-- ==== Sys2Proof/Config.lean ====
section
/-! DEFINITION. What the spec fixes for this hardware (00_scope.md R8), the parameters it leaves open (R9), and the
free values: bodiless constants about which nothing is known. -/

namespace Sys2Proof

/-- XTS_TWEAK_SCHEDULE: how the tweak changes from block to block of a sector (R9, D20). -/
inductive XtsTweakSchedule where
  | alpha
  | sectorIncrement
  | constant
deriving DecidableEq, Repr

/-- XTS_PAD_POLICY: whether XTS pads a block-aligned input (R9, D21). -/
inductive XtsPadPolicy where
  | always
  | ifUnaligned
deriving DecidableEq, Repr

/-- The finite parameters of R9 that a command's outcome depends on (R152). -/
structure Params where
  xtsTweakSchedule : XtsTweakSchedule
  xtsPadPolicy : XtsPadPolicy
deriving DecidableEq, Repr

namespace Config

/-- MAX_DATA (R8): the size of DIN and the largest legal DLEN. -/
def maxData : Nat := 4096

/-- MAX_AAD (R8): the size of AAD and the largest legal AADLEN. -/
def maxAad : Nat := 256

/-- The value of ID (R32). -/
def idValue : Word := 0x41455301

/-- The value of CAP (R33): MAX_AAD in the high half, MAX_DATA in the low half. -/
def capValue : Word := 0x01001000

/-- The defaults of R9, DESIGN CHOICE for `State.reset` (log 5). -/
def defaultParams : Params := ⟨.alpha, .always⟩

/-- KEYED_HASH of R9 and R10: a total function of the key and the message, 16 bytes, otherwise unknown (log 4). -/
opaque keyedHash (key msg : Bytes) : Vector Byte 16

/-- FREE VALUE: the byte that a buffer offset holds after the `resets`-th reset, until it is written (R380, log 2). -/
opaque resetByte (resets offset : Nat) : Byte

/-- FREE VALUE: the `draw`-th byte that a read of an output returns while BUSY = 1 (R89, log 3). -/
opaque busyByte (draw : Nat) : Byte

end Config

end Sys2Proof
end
○ ○ ○ ○ ○
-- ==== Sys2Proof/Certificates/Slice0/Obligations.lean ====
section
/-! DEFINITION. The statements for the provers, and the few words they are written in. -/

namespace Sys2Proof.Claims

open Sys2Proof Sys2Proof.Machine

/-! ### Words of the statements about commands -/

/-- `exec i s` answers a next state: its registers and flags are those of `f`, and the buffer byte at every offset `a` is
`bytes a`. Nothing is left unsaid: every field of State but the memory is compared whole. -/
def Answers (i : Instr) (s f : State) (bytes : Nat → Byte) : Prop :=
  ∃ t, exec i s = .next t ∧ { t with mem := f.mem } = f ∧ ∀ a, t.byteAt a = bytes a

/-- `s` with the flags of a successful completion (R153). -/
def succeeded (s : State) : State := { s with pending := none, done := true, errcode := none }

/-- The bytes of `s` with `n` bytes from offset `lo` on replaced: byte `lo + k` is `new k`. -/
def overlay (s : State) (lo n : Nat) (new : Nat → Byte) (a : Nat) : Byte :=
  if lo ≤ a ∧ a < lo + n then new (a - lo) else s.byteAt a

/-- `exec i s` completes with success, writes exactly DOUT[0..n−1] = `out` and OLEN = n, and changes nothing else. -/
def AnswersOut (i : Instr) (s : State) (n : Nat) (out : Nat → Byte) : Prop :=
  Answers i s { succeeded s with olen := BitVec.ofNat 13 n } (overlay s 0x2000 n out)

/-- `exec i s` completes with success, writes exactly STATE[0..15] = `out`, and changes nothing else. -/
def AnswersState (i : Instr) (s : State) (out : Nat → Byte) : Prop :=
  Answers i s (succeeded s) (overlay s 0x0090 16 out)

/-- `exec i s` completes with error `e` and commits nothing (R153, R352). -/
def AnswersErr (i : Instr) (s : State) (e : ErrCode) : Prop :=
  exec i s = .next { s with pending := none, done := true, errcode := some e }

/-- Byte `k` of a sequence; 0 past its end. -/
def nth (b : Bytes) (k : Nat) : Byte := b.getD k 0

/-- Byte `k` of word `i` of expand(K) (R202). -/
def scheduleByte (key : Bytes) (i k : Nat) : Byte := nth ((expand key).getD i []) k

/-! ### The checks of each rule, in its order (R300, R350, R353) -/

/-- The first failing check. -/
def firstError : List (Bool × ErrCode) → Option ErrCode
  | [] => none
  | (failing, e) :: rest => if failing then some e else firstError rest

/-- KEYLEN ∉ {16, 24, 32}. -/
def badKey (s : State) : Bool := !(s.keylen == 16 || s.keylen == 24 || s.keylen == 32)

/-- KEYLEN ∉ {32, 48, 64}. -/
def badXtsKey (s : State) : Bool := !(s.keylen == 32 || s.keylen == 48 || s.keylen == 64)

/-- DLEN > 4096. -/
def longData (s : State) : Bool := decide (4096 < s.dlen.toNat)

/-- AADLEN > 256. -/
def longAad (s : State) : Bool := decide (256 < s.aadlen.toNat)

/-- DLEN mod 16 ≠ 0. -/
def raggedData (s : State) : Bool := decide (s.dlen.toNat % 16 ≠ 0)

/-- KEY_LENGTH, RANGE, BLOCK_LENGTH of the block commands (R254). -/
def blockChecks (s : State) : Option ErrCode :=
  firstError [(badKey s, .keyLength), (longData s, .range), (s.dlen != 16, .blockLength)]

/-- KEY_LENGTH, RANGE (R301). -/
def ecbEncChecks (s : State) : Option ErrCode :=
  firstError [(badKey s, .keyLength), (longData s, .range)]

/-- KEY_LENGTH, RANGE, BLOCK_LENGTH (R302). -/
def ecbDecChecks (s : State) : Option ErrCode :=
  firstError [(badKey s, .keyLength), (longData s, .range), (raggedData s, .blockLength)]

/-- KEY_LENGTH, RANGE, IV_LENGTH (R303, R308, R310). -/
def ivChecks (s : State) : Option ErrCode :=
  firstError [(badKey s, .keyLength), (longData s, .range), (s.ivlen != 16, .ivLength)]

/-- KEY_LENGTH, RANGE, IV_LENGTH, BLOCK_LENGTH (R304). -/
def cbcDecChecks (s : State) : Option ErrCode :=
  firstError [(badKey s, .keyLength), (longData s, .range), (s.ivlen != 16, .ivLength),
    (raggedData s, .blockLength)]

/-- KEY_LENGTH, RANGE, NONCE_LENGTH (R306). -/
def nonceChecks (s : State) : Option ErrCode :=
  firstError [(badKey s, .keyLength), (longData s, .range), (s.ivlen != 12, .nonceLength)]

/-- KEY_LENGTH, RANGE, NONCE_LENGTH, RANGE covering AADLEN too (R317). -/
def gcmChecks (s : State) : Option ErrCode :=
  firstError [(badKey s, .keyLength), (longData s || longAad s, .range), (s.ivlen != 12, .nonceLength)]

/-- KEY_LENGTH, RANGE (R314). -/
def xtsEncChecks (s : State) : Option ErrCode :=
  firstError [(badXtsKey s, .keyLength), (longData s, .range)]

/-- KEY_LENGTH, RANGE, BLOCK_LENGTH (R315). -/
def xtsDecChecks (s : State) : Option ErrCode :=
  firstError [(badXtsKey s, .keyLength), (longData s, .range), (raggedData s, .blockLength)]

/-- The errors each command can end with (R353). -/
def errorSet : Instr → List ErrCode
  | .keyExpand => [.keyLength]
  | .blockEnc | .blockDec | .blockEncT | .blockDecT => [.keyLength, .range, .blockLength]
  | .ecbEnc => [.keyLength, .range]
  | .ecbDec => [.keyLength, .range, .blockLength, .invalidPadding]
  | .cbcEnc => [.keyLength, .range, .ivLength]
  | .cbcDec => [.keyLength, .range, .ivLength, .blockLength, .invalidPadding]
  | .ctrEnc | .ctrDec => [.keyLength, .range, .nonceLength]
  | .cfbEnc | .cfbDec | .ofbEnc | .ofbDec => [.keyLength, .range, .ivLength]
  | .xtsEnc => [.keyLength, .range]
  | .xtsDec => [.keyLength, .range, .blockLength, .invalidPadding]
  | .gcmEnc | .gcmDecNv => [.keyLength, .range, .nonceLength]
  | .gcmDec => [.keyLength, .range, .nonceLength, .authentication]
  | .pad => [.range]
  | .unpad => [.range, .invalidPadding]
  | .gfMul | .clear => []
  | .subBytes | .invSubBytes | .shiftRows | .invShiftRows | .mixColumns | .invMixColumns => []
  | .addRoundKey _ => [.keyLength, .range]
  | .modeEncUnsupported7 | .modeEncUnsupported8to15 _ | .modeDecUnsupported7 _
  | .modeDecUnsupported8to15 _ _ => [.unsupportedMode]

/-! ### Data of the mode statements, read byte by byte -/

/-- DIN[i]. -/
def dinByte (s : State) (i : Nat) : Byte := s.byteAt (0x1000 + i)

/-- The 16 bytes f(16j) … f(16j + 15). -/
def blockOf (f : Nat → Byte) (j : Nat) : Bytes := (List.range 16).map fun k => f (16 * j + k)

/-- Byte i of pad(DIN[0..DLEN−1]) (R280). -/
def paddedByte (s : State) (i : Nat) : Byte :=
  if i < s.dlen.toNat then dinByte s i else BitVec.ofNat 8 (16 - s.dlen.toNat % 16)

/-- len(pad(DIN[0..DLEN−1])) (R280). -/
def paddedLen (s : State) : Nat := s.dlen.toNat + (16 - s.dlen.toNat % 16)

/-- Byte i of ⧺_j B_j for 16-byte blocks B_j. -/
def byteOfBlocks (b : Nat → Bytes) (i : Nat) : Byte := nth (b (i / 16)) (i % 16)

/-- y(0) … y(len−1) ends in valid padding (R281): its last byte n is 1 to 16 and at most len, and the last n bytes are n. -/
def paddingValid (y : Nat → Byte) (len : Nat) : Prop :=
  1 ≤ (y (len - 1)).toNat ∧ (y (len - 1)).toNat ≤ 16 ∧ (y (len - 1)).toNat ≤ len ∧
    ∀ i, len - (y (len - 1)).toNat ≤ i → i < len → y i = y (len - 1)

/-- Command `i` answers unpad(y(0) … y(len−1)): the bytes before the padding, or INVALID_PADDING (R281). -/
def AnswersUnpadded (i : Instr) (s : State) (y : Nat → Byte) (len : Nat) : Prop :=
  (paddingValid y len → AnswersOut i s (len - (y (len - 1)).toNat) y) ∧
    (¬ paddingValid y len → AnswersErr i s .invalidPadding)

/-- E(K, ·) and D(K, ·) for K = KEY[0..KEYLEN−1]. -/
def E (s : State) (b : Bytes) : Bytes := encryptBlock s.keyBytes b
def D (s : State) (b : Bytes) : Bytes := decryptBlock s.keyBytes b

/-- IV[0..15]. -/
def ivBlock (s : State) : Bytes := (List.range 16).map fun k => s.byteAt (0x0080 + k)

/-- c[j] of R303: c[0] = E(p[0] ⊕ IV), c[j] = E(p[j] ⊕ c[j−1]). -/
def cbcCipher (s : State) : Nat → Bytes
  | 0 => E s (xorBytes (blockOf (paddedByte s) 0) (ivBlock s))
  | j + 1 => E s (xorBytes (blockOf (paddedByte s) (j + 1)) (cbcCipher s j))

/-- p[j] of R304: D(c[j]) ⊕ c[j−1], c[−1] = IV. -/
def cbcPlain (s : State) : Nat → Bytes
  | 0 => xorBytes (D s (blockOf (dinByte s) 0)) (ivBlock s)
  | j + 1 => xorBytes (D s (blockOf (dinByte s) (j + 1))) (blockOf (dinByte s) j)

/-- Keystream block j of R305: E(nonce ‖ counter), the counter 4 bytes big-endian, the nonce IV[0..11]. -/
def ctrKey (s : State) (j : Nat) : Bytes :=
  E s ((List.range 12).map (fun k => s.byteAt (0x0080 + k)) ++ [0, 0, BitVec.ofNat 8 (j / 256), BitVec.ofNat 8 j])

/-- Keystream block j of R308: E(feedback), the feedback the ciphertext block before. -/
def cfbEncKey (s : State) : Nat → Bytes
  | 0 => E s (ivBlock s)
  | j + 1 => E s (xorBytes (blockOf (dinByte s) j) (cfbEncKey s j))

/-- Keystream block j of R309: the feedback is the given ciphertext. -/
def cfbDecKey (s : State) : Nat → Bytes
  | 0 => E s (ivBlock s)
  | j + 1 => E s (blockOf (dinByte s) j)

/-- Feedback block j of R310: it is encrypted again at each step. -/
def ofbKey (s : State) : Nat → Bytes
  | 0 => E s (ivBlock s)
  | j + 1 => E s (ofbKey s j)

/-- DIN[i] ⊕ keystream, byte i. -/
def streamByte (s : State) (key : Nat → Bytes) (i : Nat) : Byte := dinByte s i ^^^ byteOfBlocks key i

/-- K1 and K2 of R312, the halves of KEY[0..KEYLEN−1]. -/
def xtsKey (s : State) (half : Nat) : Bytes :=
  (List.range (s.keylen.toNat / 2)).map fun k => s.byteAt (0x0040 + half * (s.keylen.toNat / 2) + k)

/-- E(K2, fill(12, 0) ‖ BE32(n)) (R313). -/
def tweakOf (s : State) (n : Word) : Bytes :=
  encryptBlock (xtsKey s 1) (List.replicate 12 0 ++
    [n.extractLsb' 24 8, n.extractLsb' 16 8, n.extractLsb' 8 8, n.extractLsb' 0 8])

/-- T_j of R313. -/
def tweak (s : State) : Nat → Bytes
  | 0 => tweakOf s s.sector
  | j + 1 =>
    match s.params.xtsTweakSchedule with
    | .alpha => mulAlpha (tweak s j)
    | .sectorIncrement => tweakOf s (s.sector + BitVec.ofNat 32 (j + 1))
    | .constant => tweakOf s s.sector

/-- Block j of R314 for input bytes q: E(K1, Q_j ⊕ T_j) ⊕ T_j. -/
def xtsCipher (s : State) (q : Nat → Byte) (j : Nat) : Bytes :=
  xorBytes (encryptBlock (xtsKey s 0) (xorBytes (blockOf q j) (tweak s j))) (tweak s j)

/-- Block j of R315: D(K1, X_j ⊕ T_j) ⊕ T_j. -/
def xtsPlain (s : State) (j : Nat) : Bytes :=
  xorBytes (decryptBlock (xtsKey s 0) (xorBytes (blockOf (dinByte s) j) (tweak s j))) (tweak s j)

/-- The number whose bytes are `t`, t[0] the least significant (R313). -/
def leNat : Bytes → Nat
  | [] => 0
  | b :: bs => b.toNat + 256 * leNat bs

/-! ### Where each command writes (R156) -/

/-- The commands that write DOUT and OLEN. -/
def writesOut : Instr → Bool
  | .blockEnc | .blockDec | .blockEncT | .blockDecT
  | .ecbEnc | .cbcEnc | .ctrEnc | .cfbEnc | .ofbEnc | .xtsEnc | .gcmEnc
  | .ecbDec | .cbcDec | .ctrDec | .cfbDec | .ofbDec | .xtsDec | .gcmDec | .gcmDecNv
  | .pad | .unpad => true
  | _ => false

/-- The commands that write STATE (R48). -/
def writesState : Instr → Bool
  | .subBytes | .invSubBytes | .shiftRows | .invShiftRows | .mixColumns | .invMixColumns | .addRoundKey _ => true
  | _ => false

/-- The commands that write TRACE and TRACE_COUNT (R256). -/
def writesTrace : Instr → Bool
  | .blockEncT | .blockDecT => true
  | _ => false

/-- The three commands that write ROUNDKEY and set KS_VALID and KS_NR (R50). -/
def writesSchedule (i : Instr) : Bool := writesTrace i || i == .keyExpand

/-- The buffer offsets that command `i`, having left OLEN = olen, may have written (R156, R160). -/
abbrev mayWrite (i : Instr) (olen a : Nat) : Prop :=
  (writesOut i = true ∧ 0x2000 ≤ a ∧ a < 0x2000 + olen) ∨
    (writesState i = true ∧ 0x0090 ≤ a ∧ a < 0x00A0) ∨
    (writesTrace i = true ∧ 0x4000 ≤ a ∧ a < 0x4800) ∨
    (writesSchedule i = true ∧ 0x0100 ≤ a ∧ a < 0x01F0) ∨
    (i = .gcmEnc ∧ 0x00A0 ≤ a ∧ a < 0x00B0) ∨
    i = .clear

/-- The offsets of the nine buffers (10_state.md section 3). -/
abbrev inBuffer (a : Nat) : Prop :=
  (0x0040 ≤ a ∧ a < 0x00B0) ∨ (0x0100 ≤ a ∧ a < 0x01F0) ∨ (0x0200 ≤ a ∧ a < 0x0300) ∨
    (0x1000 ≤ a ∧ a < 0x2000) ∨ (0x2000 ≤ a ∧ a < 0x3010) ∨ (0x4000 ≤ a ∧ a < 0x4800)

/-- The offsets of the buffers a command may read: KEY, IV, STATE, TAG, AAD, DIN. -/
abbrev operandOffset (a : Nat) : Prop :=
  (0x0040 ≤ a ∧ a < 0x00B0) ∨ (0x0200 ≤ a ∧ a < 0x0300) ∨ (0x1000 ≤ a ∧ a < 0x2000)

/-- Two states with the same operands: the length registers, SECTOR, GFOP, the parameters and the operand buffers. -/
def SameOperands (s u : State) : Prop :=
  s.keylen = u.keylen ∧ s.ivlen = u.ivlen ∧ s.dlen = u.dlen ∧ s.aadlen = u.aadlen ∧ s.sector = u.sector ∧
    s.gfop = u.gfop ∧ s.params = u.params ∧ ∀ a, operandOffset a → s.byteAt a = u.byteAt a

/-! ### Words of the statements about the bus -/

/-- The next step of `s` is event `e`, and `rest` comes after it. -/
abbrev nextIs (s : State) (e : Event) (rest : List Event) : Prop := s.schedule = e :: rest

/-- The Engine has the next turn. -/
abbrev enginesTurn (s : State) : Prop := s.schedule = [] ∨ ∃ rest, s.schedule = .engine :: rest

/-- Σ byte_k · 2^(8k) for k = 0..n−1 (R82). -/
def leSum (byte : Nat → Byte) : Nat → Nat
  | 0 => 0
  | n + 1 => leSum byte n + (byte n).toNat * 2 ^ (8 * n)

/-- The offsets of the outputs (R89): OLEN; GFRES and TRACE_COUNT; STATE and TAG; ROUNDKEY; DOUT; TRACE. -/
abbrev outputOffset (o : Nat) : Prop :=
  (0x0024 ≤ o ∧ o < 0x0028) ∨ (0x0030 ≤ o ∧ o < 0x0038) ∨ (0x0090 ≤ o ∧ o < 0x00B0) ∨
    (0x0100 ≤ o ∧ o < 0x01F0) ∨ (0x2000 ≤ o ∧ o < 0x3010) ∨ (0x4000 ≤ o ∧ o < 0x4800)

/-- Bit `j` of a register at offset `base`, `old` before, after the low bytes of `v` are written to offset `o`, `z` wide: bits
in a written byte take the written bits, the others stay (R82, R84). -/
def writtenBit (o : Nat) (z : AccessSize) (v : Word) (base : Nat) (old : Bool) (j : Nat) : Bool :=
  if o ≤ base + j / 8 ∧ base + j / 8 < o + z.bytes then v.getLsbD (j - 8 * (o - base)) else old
○ ○ ○ ○ ○
Task prompt -
Considering the records above, state how many lines contain the word "base", with nothing else in your reply.

Written solution -
3